| Task prompt |
Among the entries below, extract exactly the lines that run from the one with "PSHS, PSHU. -/" through the one with "(s.translate (a + BitVec.ofNat 16 i)).1", both ends included.

| Data entries |

************

/-- The bytes a push of a mask writes, in the order written: PC, the other pointer, Y, X, DP, B, A, CC, each word low byte
first (46 R500). -/
def stackImage (k : Stack) (mask : Byte) (g : Regs) : List Byte :=
  let other := match k with
    | .s => g.u
    | .u => g.s
  (if mask.getLsbD 7 then [loByte g.pc, hiByte g.pc] else []) ++
  (if mask.getLsbD 6 then [loByte other, hiByte other] else []) ++
  (if mask.getLsbD 5 then [loByte g.y, hiByte g.y] else []) ++
  (if mask.getLsbD 4 then [loByte g.x, hiByte g.x] else []) ++
  (if mask.getLsbD 3 then [g.dp] else []) ++
  (if mask.getLsbD 2 then [g.b] else []) ++
  (if mask.getLsbD 1 then [g.a] else []) ++
  (if mask.getLsbD 0 then [g.cc] else [])

/-- The state after pushing bytes in order, each with `Push8` (00 R11). -/
def pushAll (k : Stack) (s : State) (bytes : List Byte) : State := bytes.foldl (fun t v => t.push8 k v) s

/-- The RAM addresses those pushes store to, each computed in the state its push finds. -/
def pushTargets (k : Stack) (s : State) : List Byte → List Nat
  | [] => []
  | v :: rest => ((s.setSp k (s.sp k - 1)).storeAddr (s.sp k - 1)).toList ++ pushTargets k (s.push8 k v) rest

/-- `n` bytes pulled in order, each with `Pull8` (00 R11), and the state after. -/
def pullSeq (k : Stack) (s : State) : Nat → List Byte × State
  | 0 => ([], s)
  | n + 1 => ((s.pull8 k).1 :: (pullSeq k (s.pull8 k).2 n).1, (pullSeq k (s.pull8 k).2 n).2)

/-- The position, among the bytes a pull of a mask reads, of the register of bit `i`: the bytes of the lower bits come
first (46 R501). -/
def pullOffset (mask : Byte) (i : Nat) : Nat := stackBytes (mask &&& BitVec.ofNat 8 (2 ^ i - 1))

/-- The byte at a position of a pull. -/
def byteAt (bytes : List Byte) (n : Nat) : Byte := bytes.getD n 0

/-- The big-endian word at a position of a pull. -/
def wordAt (bytes : List Byte) (n : Nat) : Word := joinBytes (byteAt bytes n) (byteAt bytes (n + 1))

/-- The registers after a pull of a mask that read these bytes: a register the mask selects gets the byte, or the big-endian
word, at its position; the pointer is higher by the number of bytes (46 R501). -/
def pulledRegs (k : Stack) (mask : Byte) (bytes : List Byte) (g : Regs) : Regs :=
  let sel := fun (i : Nat) (old : Byte) => if mask.getLsbD i then byteAt bytes (pullOffset mask i) else old
  let selw := fun (i : Nat) (old : Word) => if mask.getLsbD i then wordAt bytes (pullOffset mask i) else old
  let n := BitVec.ofNat 16 (stackBytes mask)
  { cc := sel 0 g.cc
    a := sel 1 g.a
    b := sel 2 g.b
    dp := sel 3 g.dp
    x := selw 4 g.x
    y := selw 5 g.y
    u := if k = .s then selw 6 g.u else g.u + n
    s := if k = .s then g.s + n else selw 6 g.s
    pc := selw 7 g.pc }

/-- PSHS, PSHU. -/
def pushInstr : Stack → Byte → Instr
  | .s => Instr.pshs
  | .u => Instr.pshu

/-- PULS, PULU. -/
def pullInstr : Stack → Byte → Instr
  | .s => Instr.puls
  | .u => Instr.pulu

/-- `n` bytes from a logical address on are below the I/O window, are not ROM, and lie at distinct RAM addresses: a store
to each reads back and disturbs no other. -/
def PlainRam (s : State) (a : Word) (n : Nat) : Prop :=
  (∀ j, j < n → (a + BitVec.ofNat 16 j).toNat < 0xFF00 ∧ (s.translate (a + BitVec.ofNat 16 j)).2 = none) ∧
  ∀ i j, i < n → j < n → i ≠ j →
    (s.translate (a + BitVec.ofNat 16 i)).1 ≠ (s.translate (a + BitVec.ofNat 16 j)).1

/-- What a push of bytes on S leaves: the pointer moved by their number, the other registers, and RAM outside the bytes'
addresses. -/
structure PushEffect (k : Stack) (s t : State) (bytes : List Byte) : Prop where
  pointer : t.sp k = s.sp k - BitVec.ofNat 16 bytes.length
  registers : RegsKept s t [spName k]
  memory : RamKept s t (pushTargets k s bytes)
  system : SystemKept (pushAll k s bytes) t

/-- What a call leaves, from the state `r` in which its target is known: the target in PC, the return address
pushed, its low byte first and so at the higher address (00 R11 `Push16`). -/
structure CallEffect (s r t : State) (target : Word) (auto : List RegName) : Prop where
  pc : t.regs.pc = target
  pointer : t.regs.s = r.regs.s - 2
  afterOperand : RegsKept r t [.s, .pc]
  registers : RegsKept s t ([.s, .pc] ++ auto)
  flags : FlagsSet s t []
  memory : RamKept s t (pushTargets .s r [loByte r.regs.pc, hiByte r.regs.pc])
  stored : t.ram = (pushAll .s r [loByte r.regs.pc, hiByte r.regs.pc]).ram
  system : SystemKept (pushAll .s r [loByte r.regs.pc, hiByte r.regs.pc]) t
  cycles : t.cyc = r.cyc

/-- The bytes an exception entry stacks on S: the registers of the mask, with E as the entry sets it (46 R500, 60 R613). -/
def frameBytes (s : State) (eFlag : Bool) (mask : Byte) : List Byte :=
  stackImage .s mask { s.regs with cc := ccPut s.regs.cc .e eFlag }

/-- What an exception entry with stacking leaves of registers, flags and RAM; the vector's two bytes come from the internal
ROM at `vectorOffset` (60 R614). -/
structure EntryEffect (s t : State) (eFlag : Bool) (mask : Byte) (fl : List (Flag × Bool)) (vectorOffset : Nat) :
    Prop where
  pc : t.regs.pc = joinBytes (s.intRom vectorOffset) (s.intRom (vectorOffset + 1))
  pointer : t.regs.s = s.regs.s - BitVec.ofNat 16 (stackBytes mask)
  registers : RegsKept s t [.s, .pc]
  flags : FlagsSet s t fl
  memory : RamKept s t (pushTargets .s s (frameBytes s eFlag mask))

/-- SWI, SWI2, SWI3 with the flags they set and the offset of their vector in the internal ROM (46 R508 to R510). -/
def softwareInterrupts : List (Instr × List (Flag × Bool) × Nat) :=
  [(.swi, [(.e, true), (.i, true), (.f, true)], 0x7FFA), (.swi2, [(.e, true)], 0x7FF4), (.swi3, [(.e, true)], 0x7FF2)]

/-- The registers after RESET service: the vector in PC, and with `RESET_INIT_CC_DP` I and F set and DP 0 (60 R616). -/
def resetRegs (s : State) : Regs :=
  let g := { s.regs with pc := joinBytes (s.intRom 0x7FFE) (s.intRom 0x7FFF) }
  if s.params.resetInitCcDp then { g with cc := g.cc ||| 0x50, dp := 0 } else g

/-- RESET is not served before NMI: `RESET_FIRST` is false, or RESET is not pending (60 R604). -/
def ResetWaits (s : State) : Prop := s.params.resetFirst = false ∨ s.lines.resetHost = false

/-- FIRQ has nothing to serve: not pending, or F = 1 (60 R610). -/
def FirqIdle (s : State) : Prop := s.lines.firq.any = false ∨ s.flag .f = true

/-- IRQ has nothing to serve: not pending, or I = 1 (60 R612). -/
def IrqIdle (s : State) : Prop := s.lines.irq.any = false ∨ s.flag .i = true

/-- A pending FIRQ with F = 1 ends the check: `MASKED_LINE_BLOCKS` (60 R604, R605). -/
def FirqBlocks (s : State) : Prop :=
  s.params.maskedLineBlocks = true ∧ s.lines.firq.any = true ∧ s.flag .f = true

/-- A pending IRQ with I = 1 ends the check: `MASKED_LINE_BLOCKS` (60 R604, R605). -/
def IrqBlocks (s : State) : Prop :=
  s.params.maskedLineBlocks = true ∧ s.lines.irq.any = true ∧ s.flag .i = true

/-! Encodings. -/

/-- The indexed rows 30 and 60 of page 1 (30 R138). -/
def indexedRows36 : List (List Byte × (Indexed → Instr)) :=
  [([0x30], .leax), ([0x31], .leay), ([0x32], .leas), ([0x33], .leau), ([0x60], .negIdx), ([0x63], .comIdx),
   ([0x64], .lsrIdx), ([0x66], .rorIdx), ([0x67], .asrIdx), ([0x68], .aslIdx), ([0x69], .rolIdx), ([0x6A], .decIdx),
   ([0x6C], .incIdx), ([0x6D], .tstIdx), ([0x6E], .jmpIdx), ([0x6F], .clrIdx)]

/-- The indexed row A0 of page 1 (30 R138). -/
def indexedRowsA : List (List Byte × (Indexed → Instr)) :=
  [([0xA0], .subaIdx), ([0xA1], .cmpaIdx), ([0xA2], .sbcaIdx), ([0xA3], .subdIdx), ([0xA4], .andaIdx),
   ([0xA5], .bitaIdx), ([0xA6], .ldaIdx), ([0xA7], .staIdx), ([0xA8], .eoraIdx), ([0xA9], .adcaIdx),
   ([0xAA], .oraIdx), ([0xAB], .addaIdx), ([0xAC], .cmpxIdx), ([0xAD], .jsrIdx), ([0xAE], .ldxIdx), ([0xAF], .stxIdx)]

/-- The indexed row E0 of page 1 (30 R138). -/
def indexedRowsE : List (List Byte × (Indexed → Instr)) :=
  [([0xE0], .subbIdx), ([0xE1], .cmpbIdx), ([0xE2], .sbcbIdx), ([0xE3], .adddIdx), ([0xE4], .andbIdx),
   ([0xE5], .bitbIdx), ([0xE6], .ldbIdx), ([0xE7], .stbIdx), ([0xE8], .eorbIdx), ([0xE9], .adcbIdx),
   ([0xEA], .orbIdx), ([0xEB], .addbIdx), ([0xEC], .lddIdx), ([0xED], .stdIdx), ([0xEE], .lduIdx), ([0xEF], .stuIdx)]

************

| Answer to this problem |
/-- PSHS, PSHU. -/
def pushInstr : Stack → Byte → Instr
  | .s => Instr.pshs
  | .u => Instr.pshu

/-- PULS, PULU. -/
def pullInstr : Stack → Byte → Instr
  | .s => Instr.puls
  | .u => Instr.pulu

/-- `n` bytes from a logical address on are below the I/O window, are not ROM, and lie at distinct RAM addresses: a store
to each reads back and disturbs no other. -/
def PlainRam (s : State) (a : Word) (n : Nat) : Prop :=
  (∀ j, j < n → (a + BitVec.ofNat 16 j).toNat < 0xFF00 ∧ (s.translate (a + BitVec.ofNat 16 j)).2 = none) ∧
  ∀ i j, i < n → j < n → i ≠ j →
    (s.translate (a + BitVec.ofNat 16 i)).1 ≠ (s.translate (a + BitVec.ofNat 16 j)).1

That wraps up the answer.